Core components of a dbt system architecture diagram

  • Data sources: Operational databases (Postgres, MySQL), SaaS tools (Salesforce, HubSpot, Stripe), event streams (Kafka, Segment), and file ingestion (S3, Google Sheets). Show the source type and ingestion frequency.
  • Ingestion / EL layer: The Extract-Load tools that move raw data into the warehouse — Fivetran (managed connectors), Airbyte (open-source EL), Stitch, or custom Spark/Python jobs. Annotate sync frequency (hourly, daily) and destination schema (typically raw_ prefix).
  • Data warehouse: Snowflake, BigQuery, Databricks (Delta Lake), Amazon Redshift, or DuckDB. Show the schema/database hierarchy: raw schemas (owned by EL tools), staging schemas (owned by dbt), mart schemas (consumed by BI), and any shared reference data schemas.
  • dbt project layers: Follow the standard dbt project structure — sources (YAML declarations of raw tables), staging models (1:1 clean with sources, light transformation), intermediate models (joins, aggregations, business logic), marts (fact and dimension tables, analysis-ready). Show data flowing through these layers with materializations (view, table, incremental, ephemeral) annotated on each.
  • Orchestrator: How dbt runs are triggered and scheduled — Airflow, Dagster, Prefect, or dbt Cloud's built-in scheduler.
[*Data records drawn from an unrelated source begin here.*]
-- ==== Sys2Proof/Tests/Slice0.lean ====
section
/-! SUPPORT. Small tests: words written out in spec/ decode, ill-formed terms are refused, values that spec/ works out
come out, and for each statement with hypotheses a state that meets them. -/
namespace Sys2Proof.Tests
open Sys2Proof Sys2Proof.Machine Sys2Proof.Claims

set_option Elab.async false

/-! ## The states of the tests -/

/-- The unit of the placed word, at 0x10000, with all eight fibres. -/
def cu : Cur :=
  { gid := 1, base := 0x10000, word := 0x10000, next := 0x10004, main := 0, memb := 0xFF, himm := none, hmod := none,
    hgrd := none, hseq := none, tgts := [], reads := [], raced := false }

/-- The placed gang: width 8, 64 registers in a fibre. -/
def gg : Gang := placeGang 0

/-- A page-table entry for the 64 KiB page k of the test context. -/
def pte (k v : Nat) (m : List Host.Cell) : List Host.Cell := Memory.writes m (0x5000 + 8 * k) (bytesOf 8 v)

/-- The machine with the placed word and data pages: 2 of F32, 3 of MAXN64 cells, 4 of GCNT cells, 5 the host's, 6
read-only, 8 plain; 7 is not mapped. -/
def base : State :=
  let s := State.reset.placeWord 0
  { s with
    mem := pte 8 0x40000F (pte 6 0x31000B (pte 5 0x30001F (pte 4 0x170001060F (pte 3 0x170000044F (pte 2 0x20004F s.mem)))))
    cur := some cu }

/-- That machine with its gang changed. -/
def with_ (f : Gang → Gang) : State := { base with gangs := [f gg] }

/-- A register file of 256 words from its first ones. -/
def sregs (ws : List Word) : List Word := ws ++ List.replicate (256 - ws.length) 0

/-- The gang with S registers from S0. -/
def gS (ws : List Word) (g : Gang) : Gang := { g with sregs := sregs ws }

/-- The gang with a register set in every fibre. -/
def gV (n : Nat) (w : Word) (g : Gang) : Gang := { g with fibres := g.fibres.map fun f => f.setV n w }

/-- A result is ok and meets p. -/
def okThen {ε α : Type} (r : Except ε α × State) (p : α → State → Bool) : Bool :=
  match r with
  | (.ok x, t) => p x t
  | (.error _, _) => false

/-- A result is an error and meets p. -/
def errThen {ε α : Type} (r : Except ε α × State) (p : ε → Bool) : Bool :=
  match r with
  | (.ok _, _) => false
  | (.error e, _) => p e

/-- An outcome is a next state that meets p. -/
def next (r : Out) (p : State → Bool) : Bool := match r with | .next t => p t | _ => false

/-- The gang of the tests in a state. -/
def g1 (s : State) : Gang := (s.gang? 1).getD gg

/-! ## Witnesses: integer, scalar and floating-point words -/

theorem witness_IntegerBinary : Issuing base cu gg ∧ okDAB cu gg (actGd cu gg 7) 63 63 63 1 = true ∧
    okDAB cu gg (actGd cu gg 7) 62 62 62 2 = true ∧
    ((actGd cu gg 7).all fun i => writable (gg.fibre i) 62 2 && readable (gg.fibre i) 62 2 && bReadable cu (gg.fibre i) 63 1) = true :=
  ⟨⟨rfl, rfl⟩, by decide, by decide, by decide⟩

theorem witness_IntegerUnaryAndTernary : Issuing base cu gg ∧ okDA gg (actGd cu gg 7) 63 63 1 = true ∧
    (∀ k ∈ actGd cu gg 7, writable (gg.fibre k) 63 1 = true) ∧ okDABC cu gg (actHg cu gg) 63 63 63 63 = true ∧
    ((actHg cu gg).all fun i => writable (gg.fibre i) 62 2 && readable (gg.fibre i) 63 1 && bReadable cu (gg.fibre i) 63 1 &&
      readable (gg.fibre i) 62 2) = true :=
  ⟨⟨rfl, rfl⟩, by decide, by decide, by decide, by decide⟩

theorem witness_PermuteAndSelect : Issuing base cu gg ∧
    (okDAB cu gg (actGd cu gg 7) 63 63 63 1 && (actGd cu gg 7).all fun i => readable (gg.fibre i) 63 1) = true ∧
    okDAB cu gg (fibresOf gg.width cu.memb) 63 63 63 1 = true :=
  ⟨⟨rfl, rfl⟩, by decide, by decide⟩

theorem witness_VectorScalar : Issuing base cu gg ∧ sClean gg [(255, 1)] = true ∧ okDA gg (actGd cu gg 7) 63 63 1 = true ∧
    ((actGd cu gg 7).all fun i => writable (gg.fibre i) 63 1) = true :=
  ⟨⟨rfl, rfl⟩, by decide, by decide, by decide⟩

theorem witness_ComparesAndPredicates : Issuing base cu gg ∧
    ((actHg cu gg).all fun i => readable (gg.fibre i) 62 2 && bReadable cu (gg.fibre i) 62 2) = true ∧
    ((actHg cu gg).all fun i => readable (gg.fibre i) 63 1 && bReadable cu (gg.fibre i) 63 1) = true :=
  ⟨⟨rfl, rfl⟩, by decide, by decide⟩

theorem witness_ScalarWords : Issuing base cu gg ∧ sClean gg [(255, 1)] = true ∧ sbClean cu gg 255 1 = true ∧
    sClean gg [(254, 2)] = true ∧ sbClean cu gg 254 2 = true :=
  ⟨⟨rfl, rfl⟩, by decide, by decide, by decide, by decide⟩

theorem witness_ScalarComparesAndMasks : Issuing base cu gg ∧ (12 : BitVec 4).toNat ≤ 12 ∧ sClean gg [(254, 2)] = true ∧
    sbClean cu gg 254 2 = true ∧ sClean gg [(255, 1)] = true :=
  ⟨⟨rfl, rfl⟩, by decide, by decide, by decide, by decide⟩

theorem witness_HardWiredRegisters : 6 < 7 ∧ 0 ≠ 6 ∧ gg.m.length = 7 ∧ gg.width ≤ 64 := by decide

theorem witness_FloatBinary : Issuing base cu gg ∧ okDAB cu gg (actGd cu gg 7) 63 63 63 1 = true := ⟨⟨rfl, rfl⟩, by decide⟩

theorem witness_FloatFusedAndUnary : Issuing base cu gg ∧ okDABC cu gg (actHg cu gg) 63 63 63 63 = true ∧
    okDA gg (actGd cu gg 7) 63 63 1 = true := ⟨⟨rfl, rfl⟩, by decide, by decide⟩

theorem witness_Convert : Issuing base cu gg ∧ ∀ b : BitVec 6, ((actGd cu gg 7).all fun i =>
    writable (gg.fibre i) 60 (cvtSpec b.toNat).nd && readable (gg.fibre i) 60 (cvtSpec b.toNat).ns) = true :=
  ⟨⟨rfl, rfl⟩, by decide +kernel⟩

theorem witness_RandomNumbers : Issuing base cu gg ∧ ((actGd cu gg 7).all fun i => writable (gg.fibre i) 63 1) = true :=
  ⟨⟨rfl, rfl⟩, by decide⟩

/-! ## Witnesses: cross-fibre words, control flow, traps and CSRs -/

/-- The gang with M0 naming its two lowest fibres. -/
def gM : Gang := { gg with m := [3, 0, 0, 0, 0, 0, 0] }

/-- R176: FIDX encodes member field 7 with A and B zero; another member field, and B = 1, are no instruction. -/
theorem test_fidx_words : decodeWord 0x61C50006 = some (.fidx 5) ∧ decodeWord 0x61850006 = none ∧
    decodeWord 0x61C50016 = none := ⟨by decide +kernel, by decide +kernel, by decide +kernel⟩

theorem witness_Shuffles : Issuing (with_ fun _ => gM) cu gM ∧ kHere cu gM 0 = true ∧ kHere cu gM 7 = true ∧
    ((kFibres cu gM 0).all fun i => writable (gM.fibre i) 63 1 && readable (gM.fibre i) 63 1) = true ∧
    (∀ i ∈ kFibres cu gM 0, 63 + ((gM.fibre i).v 63).toNat / 256 % 64 ≤ 63 ∧ (((gM.fibre i).v 63).toNat % 64 ∈ kFibres cu gM 0 →
      readable (gM.fibre (((gM.fibre i).v 63).toNat % 64)) (63 + ((gM.fibre i).v 63).toNat / 256 % 64) 1 = true)) ∧
    ((kFibres cu gM 0).all fun i => writable (gM.fibre i) 62 2 && readable (gM.fibre i) 63 1) = true ∧
    ((fibresOf gM.width cu.memb).all fun i => writable (gM.fibre i) 63 1) = true :=
  ⟨⟨rfl, rfl⟩, by decide, by decide, by decide, by decide, by decide, by decide⟩

theorem witness_CrossFibreResults : Issuing (with_ fun _ => gM) cu gM ∧ kHere cu gM 0 = true ∧ gM.width ≤ 64 ∧
    ((kFibres cu gM 0).all fun i => writable (gM.fibre i) 63 1 && readable (gM.fibre i) 63 1) = true ∧
    ((kFibres cu gM 0).all fun i => writable (gM.fibre i) 62 2 && readable (gM.fibre i) 63 1) = true :=
  ⟨⟨rfl, rfl⟩, by decide, by decide, by decide, by decide⟩

/-- The unit of fibre 0 alone. -/
def cu0 : Cur := { cu with memb := 1 }

theorem witness_CrossFibreWaits : Issuing { with_ (fun _ => gM) with cur := some cu0 } cu0 gM ∧ kHere cu0 gM 0 = false :=
  ⟨⟨rfl, rfl⟩, by decide⟩

/-- The unit of a BRM with one target one word on. -/
def cuT : Cur := { cu with tgts := [1] }

theorem witness_BranchWords : Issuing base cu gg ∧
    (∀ i ∈ fibresOf gg.width cu.memb, guardOf 7 (gg.fibre i) = true → inText base gg (cu.word + (1 : BitVec 22).signExtend 64 <<< 2) = true) ∧
    (∀ i ∈ fibresOf gg.width cu.memb, guardOf 7 (gg.fibre i) = true → writable (gg.fibre i) 63 1 = true) ∧
    (gg.qget ((7 : BitVec 4).toNat % 8) != bit (7 : BitVec 4) 3) = true ∧ (gg.qget ((0 : BitVec 4).toNat % 8) != bit (0 : BitVec 4) 3) = false ∧
    (∀ i ∈ fibresOf gg.width cu.memb, guardOf 7 (gg.fibre i) = true → readable (gg.fibre i) 63 1 = true ∧
      inText base gg (base.textOf gg + ((gg.fibre i).v 63).setWidth 64) = true) ∧
    Issuing { base with cur := some cuT } cuT gg ∧ guardOf 7 (gg.fibre 0) = true ∧
    inText base gg (cuT.word + (1 : BitVec 22).signExtend 64 <<< 2) = true :=
  ⟨⟨rfl, rfl⟩, by decide +kernel, by decide, by decide, by decide, by decide +kernel, ⟨rfl, rfl⟩, by decide, by decide +kernel⟩

/-- An active trap of fibre 0 of a batch of fibres 0 and 1, whose other fibre had completed the unit. -/
def tr0 : Trap :=
  { cause := 2, tepc := 0, tmask := 1, taddr := 0, tinfo := 0, bmask := 3, good := [(0x10004, 2)], skip := 0x10004, held := none }

/-- The gang in its handler, with that trap. -/
def gT : Gang :=
  { gg with tvec := 0x10100, trap := some tr0,
            batches := [{ memb := 3, pc := 0x10100, st := .trapped, passed := 0, cap := [], next := 0, polled := false },
                        { memb := 0xFC, pc := 0x10000, st := .ready, passed := 0, cap := [], next := 0, polled := false }] }

/-- The unit of the trap batch. -/
def cuH : Cur := { cu with memb := 3, base := 0x10100, word := 0x10100, next := 0x10104 }

theorem witness_WindowsAndControl : Issuing base cu gg ∧
    ((actGd cu gg 7).filter fun i => !decide (0 ≤ ((8 * (7 : BitVec 5).toNat : Nat) : Int) ∧
      ((8 * (7 : BitVec 5).toNat : Nat) : Int) + 8 ≤ (gg.fibre i).regs.length)) = [] ∧
    ((actGd cu gg 7).filter fun i => !decide (0 ≤ ((gg.fibre i).wb : Int) + 8 * (31 : BitVec 5).toInt ∧
      ((gg.fibre i).wb : Int) + 8 * (31 : BitVec 5).toInt + 8 ≤ (gg.fibre i).regs.length)) ≠ [] ∧
    (Issuing { with_ (fun _ => gT) with cur := some cuH } cuH gT ∧ gT.inTrap cuH.memb = true) ∧
    gg.inTrap cu.memb = false ∧ gg.live &&& ~~~cu.memb = 0 ∧ gg.outstanding = 0 ∧ gg.finals = [] ∧ noHeld base gg ∧
    (Issuing (with_ fun g => { g with outstanding := 1 }) cu { gg with outstanding := 1 } ∧ ({ gg with outstanding := 1 } : Gang).outstanding ≠ 0) :=
  ⟨⟨rfl, rfl⟩, by decide, by decide, ⟨⟨rfl, rfl⟩, by decide⟩, by decide, by decide, rfl, rfl, rfl, ⟨rfl, rfl⟩, by decide⟩

theorem witness_FibresEnd : base.gang? 1 = some gg ∧ gg.exited = false ∧ gg.live &&& ~~~(1 : Mask) ≠ 0 ∧ gg.live &&& ~~~(0xFF : Mask) = 0 :=
  ⟨rfl, rfl, by decide, by decide⟩

theorem witness_TakingATrap : base.gang? 1 = some gg ∧ gg.exited = false ∧ tr0.bmask ≠ 0 ∧ gg.inTrap tr0.bmask = false ∧ gg.tvec = 0 ∧
    (let g : Gang := { gg with tvec := 0x10100 }
     (with_ fun _ => g).gang? 1 = some g ∧ g.inTrap tr0.bmask = false ∧ g.tvec ≠ 0 ∧ g.trap = none) ∧
    ((with_ fun _ => gT).gang? 1 = some gT ∧ gT.inTrap 0xFC = false ∧ gT.tvec ≠ 0 ∧ gT.trap ≠ none ∧ gT.inTrap 3 = true) :=
  ⟨rfl, rfl, by decide, by decide, rfl, ⟨rfl, by decide, by decide, rfl⟩, rfl, by decide, by decide, by decide, by decide⟩

/-- The unit of fibre 0 of the trap batch, while fibre 1 stands elsewhere in the handler. -/
def cuH0 : Cur := { cuH with memb := 1 }
/-- The gang with its trap batch divided. -/
def gT2 : Gang :=
  { gT with batches := [{ memb := 1, pc := 0x10100, st := .trapped, passed := 0, cap := [], next := 0, polled := false },
                        { memb := 2, pc := 0x10104, st := .trapped, passed := 0, cap := [], next := 0, polled := false }] }

theorem witness_TrapReturn : (Issuing base cu gg ∧ gg.inTrap cu.memb = false) ∧
    (Issuing { with_ (fun _ => gT) with cur := some cuH } cuH gT ∧ gT.inTrap cuH.memb = true ∧ gT.trap = some tr0 ∧ tr0.held = none ∧
      gT.openTurn = none ∧ ∀ a : BitVec 2, tr0.bmask &&& gT.live &&& ~~~(gT.tretGroup cuH a.toNat).2 = 0) ∧
    (Issuing { with_ (fun _ => gT2) with cur := some cuH0 } cuH0 gT2 ∧ gT2.inTrap cuH0.memb = true ∧ gT2.trap = some tr0 ∧
      ∀ a : BitVec 2, tr0.bmask &&& gT2.live &&& ~~~(gT2.tretGroup cuH0 a.toNat).2 ≠ 0) :=
  ⟨⟨⟨rfl, rfl⟩, by decide⟩, ⟨⟨rfl, rfl⟩, by decide, rfl, rfl, rfl, by decide⟩, ⟨rfl, rfl⟩, by decide, rfl, by decide⟩

/-- The test context outside supervisor state. -/
def user : State := { base with contexts := base.contexts.map fun x => { x with supervisor := false } }

theorem witness_CsrReads : Issuing base cu gg ∧ base.sup gg = true ∧ (254 : BitVec 8).toNat % 2 = 0 ∧
    Issuing user cu gg ∧ user.sup gg = false ∧ (0x800 : BitVec 12).toNat ≥ 0x800 ∧
    userCsr (0x7FF : BitVec 12).toNat = false ∧ supCsr (0x7FF : BitVec 12).toNat = false ∧ userCsr (0x821 : BitVec 12).toNat = false ∧
    supCsr (0x821 : BitVec 12).toNat = false ∧ (255 : BitVec 8).toNat % 2 = 1 :=
  ⟨⟨rfl, rfl⟩, by decide, by decide, ⟨rfl, rfl⟩, by decide, by decide, by decide, by decide, by decide, by decide, by decide⟩

theorem witness_CsrWrite : Issuing base cu gg ∧ sClean gg [(254, 1)] = true ∧ sClean gg [(254, 2)] = true ∧
    (254 : BitVec 8).toNat % 2 = 0 ∧ base.sup gg = true ∧ Issuing user cu gg ∧ user.sup gg = false ∧ lxtOk 0x67452301 = true ∧ lxtOk 1 = false :=
  ⟨⟨rfl, rfl⟩, by decide, by decide, by decide, by decide, ⟨rfl, rfl⟩, by decide, by decide, by decide⟩

theorem witness_ClockPlaceAndTlb : Issuing base cu gg ∧ gg.core < 160 ∧ base.sup gg = true ∧ sClean gg [(254, 2)] = true ∧
    (gg.s2 254).toNat % 65536 = 0 ∧ Issuing user cu gg ∧ user.sup gg = false ∧
    (Issuing (with_ (gS [1])) cu (gS [1] gg) ∧ ((gS [1] gg).s2 0).toNat % 65536 = 1) ∧
    (Issuing (with_ (gS [2])) cu (gS [2] gg) ∧ ((gS [2] gg).s2 0).toNat % 65536 > 1) :=
  ⟨⟨rfl, rfl⟩, by decide, by decide, by decide, by decide, ⟨rfl, rfl⟩, by decide, ⟨⟨rfl, rfl⟩, by decide⟩, ⟨rfl, rfl⟩, by decide⟩

/-! ## Witnesses: memory, atomics, waits and the lattice -/

/-- The placed gang with S0:S1 a data page, S2 to S5 words. -/
def gA (va : Word) : Gang := gS [va, 0, 8, 0] gg
/-- The machine with it. -/
def memS (va : Word) : State := with_ fun _ => gA va

/-- An eachMem that comes through. -/
def comes (r : Option State) : Bool := r.isSome

theorem witness_LoadsAndStores : Issuing (memS 0x80000) cu (gA 0x80000) ∧ sClean (gA 0x80000) [(0, 2)] = true ∧
    sClean (gA 0x80000) [(0, 2), (252, codeRegs 6)] = true ∧
    (∀ i ∈ actGd cu gg 7, writable ((gA 0x80000).fibre i) 60 (codeRegs 6) = true ∧ readable ((gA 0x80000).fibre i) 60 (codeRegs 6) = true ∧
      readable ((gA 0x80000).fibre i) 62 2 = true) ∧
    (∀ z ∈ [0, 6], let s := memS 0x80000
      let g := gA 0x80000
      let ld := fun (s : State) (i : Nat) => loaded (s.loadVa (agentOf s cu g) (g.s2 0 + ((g.fibre i).v 63).setWidth 64 + disp cu)
        (codeBytes z) (bypassL1 cu) fun _ => true) fun r => ((g.fibre i).setVs 60 (loadVals z r.1), 0)
      let st := fun (s : State) (i : Nat) => loaded (s.storeVa (agentOf s cu g) (g.s2 0 + ((g.fibre i).v 63).setWidth 64 + disp cu)
        (storeVals z ((List.range (codeRegs z)).map fun k => (g.fibre i).v (60 + k))) (bypassL1 cu)) fun _ => (g.fibre i, 0)
      comes (eachMem cu g ld (actGd cu g 7) (relBefore s cu g 2)) = true ∧
      comes (eachMem cu g st (actGd cu g 7) (stBefore s cu g 2)) = true) ∧
    okThen ((relBefore (memS 0x80000) cu (gA 0x80000) 2).loadVa (agentOf (memS 0x80000) cu (gA 0x80000)) 0x8FFF0 16 (bypassL1 cu) fun _ => true)
      (fun _ _ => true) = true ∧
    okThen ((stBefore (memS 0x80000) cu (gA 0x80000) 2).storeVa (agentOf (memS 0x80000) cu (gA 0x80000)) 0x8FFF0
      (storeVals 6 ((List.range 4).map fun k => (gA 0x80000).s (252 + k))) (bypassL1 cu)) (fun _ _ => true) = true :=
  ⟨⟨rfl, rfl⟩, by decide, by decide, by decide, by decide +kernel, by decide +kernel, by decide +kernel⟩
Show the orchestrator as the trigger for dbt job runs and any upstream dependency (e.g., “dbt run only after Fivetran sync completes”).
  • CI/CD pipeline: Show how dbt model changes are validated before production deployment — dbt compile, dbt test (schema tests, data tests), dbt build --select state:modified+ for slim CI, and how dbt Cloud or GitHub Actions runs these checks on every PR. Annotate that only modified models and their downstream dependents are tested (slim CI).
  • Serving and BI layer: Downstream consumers of dbt mart tables — BI tools (Looker, Tableau, Metabase, Mode), reverse ETL (Census, Hightouch syncing marts back to Salesforce/HubSpot), ML feature stores, and APIs querying marts directly.
  • Data catalog / documentation: dbt generates documentation (dbt docs generate) that becomes a data catalog. Show whether this is hosted via dbt Cloud, self-hosted on S3/GCS, or integrated with a tool like Datahub or Alation.

Prompt examples for dbt architecture diagrams

Full modern data stack with dbt

"Modern data stack architecture with dbt at the transformation layer. Data sources: PostgreSQL production DB (app data), Salesforce (CRM), Stripe (billing), Google Analytics 4 (events). Ingestion: Fivetran syncs Salesforce and Stripe to Snowflake every hour; custom Python pipeline (running on Airflow on EKS) syncs PostgreSQL via CDC using Debezium → Kafka → Snowflake Kafka connector every 5 minutes; GA4 → BigQuery native connector (daily). Transformation: dbt Core (v1.8) running on Airflow, triggered after ingestion jobs complete. Schema layers in Snowflake: RAW (Fivetran/CDC landing), STAGING (dbt staging models — views), INTERMEDIATE (dbt join models — ephemeral), MARTS (dbt fact/dim tables — materialized as tables, refreshed daily). Serving: Looker connects to MARTS schema for dashboards; Census syncs 'dim_customers' and 'fct_orders' back to Salesforce for sales team. Show all layers with ingestion frequency and materialization type annotations."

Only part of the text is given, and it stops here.